Start of Supplied data
-- ==== Sys2Proof/Machine/Engine.lean ====
section
/-! DEFINITION. The agents' turns: the host at the register port (20_memory.md), the receive engine (41_reassembly.md), the transmit engine (42_station_engine.md R200 to R203), reset (R270); and how an instruction comes to be the next one run. -/

namespace Sys2Proof.Machine

/-! ## The environment's next input, and a free value once its list is used up (log 6) -/

def nextTurn (s : State) : Turn := s.schedule.head?.getD (Config.freeTurn s.draws)
def nextHost (s : State) : HostStmt := s.hostProgram.head?.getD (Config.freeHost s.draws)
def nextRx (s : State) : RxOutcome := s.rxIn.head?.getD (Config.freeRx s.draws)
def nextTx (s : State) : TxOutcome := s.txIn.head?.getD (Config.freeTx s.draws)

/-- What every step does around its turn: the turn is taken off the schedule, the error pulse of the step before ends
(R48: "high for the one step in which an error is reported"). -/
def beginStep (s : State) : State := { s with schedule := s.schedule.tail, errPulse := none }

/-- The draw index moves on, so that every step reads fresh free values (log 26). -/
def endStep (s : State) : State := { s with draws := s.draws + 1 }

def popHost (s : State) : State := { s with hostProgram := s.hostProgram.tail }
def popRx (s : State) : State := { s with rxIn := s.rxIn.tail }
def popTx (s : State) : State := { s with txIn := s.txIn.tail }

/-! ## The host -/

/-- One access at the register port: `CsrRead` (R60) or `CsrWrite` (R61). A write to CMD performs the host command its
word encodes (R66, R179); an access that is not legal or not mapped is a bus error and changes nothing (R62, R64). -/
def hostAccess (a : HostAccess) (s : State) : Host.Outcome State Fault Refusal :=
  match a with
  | .read addr width => .next (respond (.read (csrRead addr width s).1 (csrRead addr width s).2) s)
  | .write addr width v =>
    match csrOfAccess addr width with
    | none => .next (respond (.write false) s)
    | some .cmd => afterNext (respond (.write true)) (exec (decodeCommand v) s)
    | some r => .next (respond (.write true) (csrStore r v s))

/-- `POLL off, mask, value` (R96): one read of off; the statement is repeated until `(data & mask) = value` (log 14). -/
def hostPoll (addr : CsrAddr) (mask value : Word) (s : State) : State :=
  let s' := respond (.read (csrRead addr .w32 s).1 (csrRead addr .w32 s).2) s
  if (csrRead addr .w32 s).1 &&& mask = value then s'
  else { s' with hostProgram := .poll addr mask value :: s'.hostProgram }

/-- One step of the host. -/
def hostTurn (s : State) : Host.Outcome State Fault Refusal :=
  match nextHost s with
  | .access a => hostAccess a (popHost s)
  | .poll addr mask value => .next (hostPoll addr mask value (popHost s))

/-! ## The receive engine -/

/-- The retry condition (R154): "last byte is EOT-valued AND error is BAD_LEN_FIELD/TOO_SHORT". -/
def retryNeeded (e : FlowError) (last : Byte) : Bool :=
  (e == .badLenField || e == .tooShortMsg) && last == Frame.eot

/-- `Evaluate()` (R153): decode the cycle's buffer; a Message is the received-frame instruction of its CMD byte. -/
def evaluate (s : State) : Host.Outcome State Fault Refusal :=
  match Frame.decode s.rxBuf s.rxOver s.station with
  | .ok m => exec (Instr.ofMessage m) s
  | .error e =>
    if retryNeeded e s.rxLast then
      .next { s with rxPendErr := e, rxNew := false, rxState := .readCont }
    else .next (loopTop (reportError e s))

/-- A received byte: it is appended, and an EOT byte ends the bounded read (R142, R151, R155). -/
def byteRead (b : Byte) (s : State) : Host.Outcome State Fault Refusal :=
  if b = Frame.eot then evaluate (appendByte b s) else .next (appendByte b s)

/-- A bounded read that ends on Timeout or EndOfStream: in READ_FIRST an empty cycle is idle (R152); in READ_CONT a
read that brought no byte is exhausted and its pending error is reported (R156). -/
def readEnded (s : State) : Host.Outcome State Fault Refusal :=
  if s.rxState = .readCont then
    if s.rxNew then evaluate s else .next (loopTop (reportError s.rxPendErr s))
  else if s.rxBuf.length = 0 && !s.rxOver then .next (loopTop s)
  else evaluate s

/-- The effect of one `TransportRead` outcome in READ_FIRST or READ_CONT (R144, R145, R151, R152, R155, R156). -/
def readOutcome (o : RxOutcome) (s : State) : Host.Outcome State Fault Refusal :=
  match o with
  | .byte b => byteRead b (if s.rxState = .readCont then { s with rxNew := true } else s)
  | .timeout => readEnded s
  | .endOfStream => readEnded s
  | .fault => .next (rxFaultEntry s)

/-- One step of the receive engine. It reads the transport only in READ_FIRST and READ_CONT (R140); in DISPATCH_PING it
resumes once the PONG has been written (R222); otherwise it is not enabled and nothing happens (log 7). -/
def receiveTurn (s : State) : Host.Outcome State Fault Refusal :=
  if rxReading s.rxState then readOutcome (nextRx s) (popRx s)
  else if s.rxState = .dispatchPing ∧ s.pongReq = false ∧ s.fatal = false then .next (loopTop s)
  else .next s

/-! ## The transmit engine -/

/-- The frame a transmit step writes (R201): none when it is not enabled; either one when both are pending (R202). -/
def chooseSource (first : TxSource) (s : State) : Option TxSource :=
  if s.fatal then none
  else if s.hostTxPend && s.pongReq then some first
  else if s.hostTxPend then some .host
  else if s.pongReq then some .pong
  else none

/-- The frame of a source (R201, R221): ORIG is this station. -/
def frameOf (src : TxSource) (s : State) : List Byte :=
  match src with
  | .host => Frame.encode s.hostTxDest s.station s.hostTxCmd (hostPayload s)
  | .pong => Frame.encode s.pongDest s.station Frame.pong []

/-- The request of a source ends (R201). -/
def clearSource (src : TxSource) (s : State) : State :=
  match src with
  | .host => { s with hostTxPend := false }
  | .pong => { s with pongReq := false }

/-- One `TransportWrite` of the source's frame, its trace entry and its outcome (R201). -/
def writeFrame (src : TxSource) (r : TxOutcome) (s : State) : State :=
  let s' := { s with txTrace := s.txTrace ++ [(frameOf src s, r)] }
  match r with
  | .ok => clearSource src s'
  | .fault => raiseFatal .txFault s'

/-- One step of the transmit engine; not enabled, nothing happens (log 7). -/
def transmitTurn (first : TxSource) (s : State) : State :=
  match chooseSource first s with
  | none => s
  | some src => writeFrame src (nextTx s) (popTx s)

/-! ## A turn -/

/-- The step of the agent whose turn it is. A reset with the strap at 0 is refused (R10, log 12). -/
def runTurn (t : Turn) (s : State) : Host.Outcome State Fault Refusal :=
  match t with
  | .host => hostTurn s
  | .receive => receiveTurn s
  | .transmit first => .next (transmitTurn first s)
  | .reset p => if p.station = 0 then .refused .stationZero else .next (resetBlock p s)

/-- A whole step: the turn, with the bookkeeping around it. -/
def stepTurn (s : State) : Host.Outcome State Fault Refusal :=
  afterNext endStep (runTurn (nextTurn s) (beginStep s))

/-! ## How an instruction comes to be the next one run (log 10) -/

/-- A command word: the host's next statement is its write to CMD, and the next turn is the host's. -/
def placeCommand (w : Word) (s : State) : State :=
  { s with
    schedule := .host :: s.schedule
    hostProgram := .access (.write 0x004 .w32 w) :: s.hostProgram }

/-- A frame: the receive engine is reading and has received all of it but its last byte, which is the next read's
outcome, and the next turn is the receive engine's. -/
def placeFrame (bytes : List Byte) (s : State) : State :=
  { s with
    schedule := .receive :: s.schedule
    rxIn := bytes.getLast?.toList.map RxOutcome.byte ++ s.rxIn
    rxState := if rxReading s.rxState then s.rxState else .readFirst
    rxBuf := bytes.dropLast
    rxOver := false }

/-- Places the instruction of a code. -/
def placeCode (c : Code) (s : State) : State :=
  match c with
  | .command w => placeCommand w s
  | .frame bytes => placeFrame bytes s

end Sys2Proof.Machine
end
End of Supplied data
● Required action
Every line above in which the word "retryNeeded" occurs needs to be copied.

● Final answer
def retryNeeded (e : FlowError) (last : Byte) : Bool :=
    if retryNeeded e s.rxLast then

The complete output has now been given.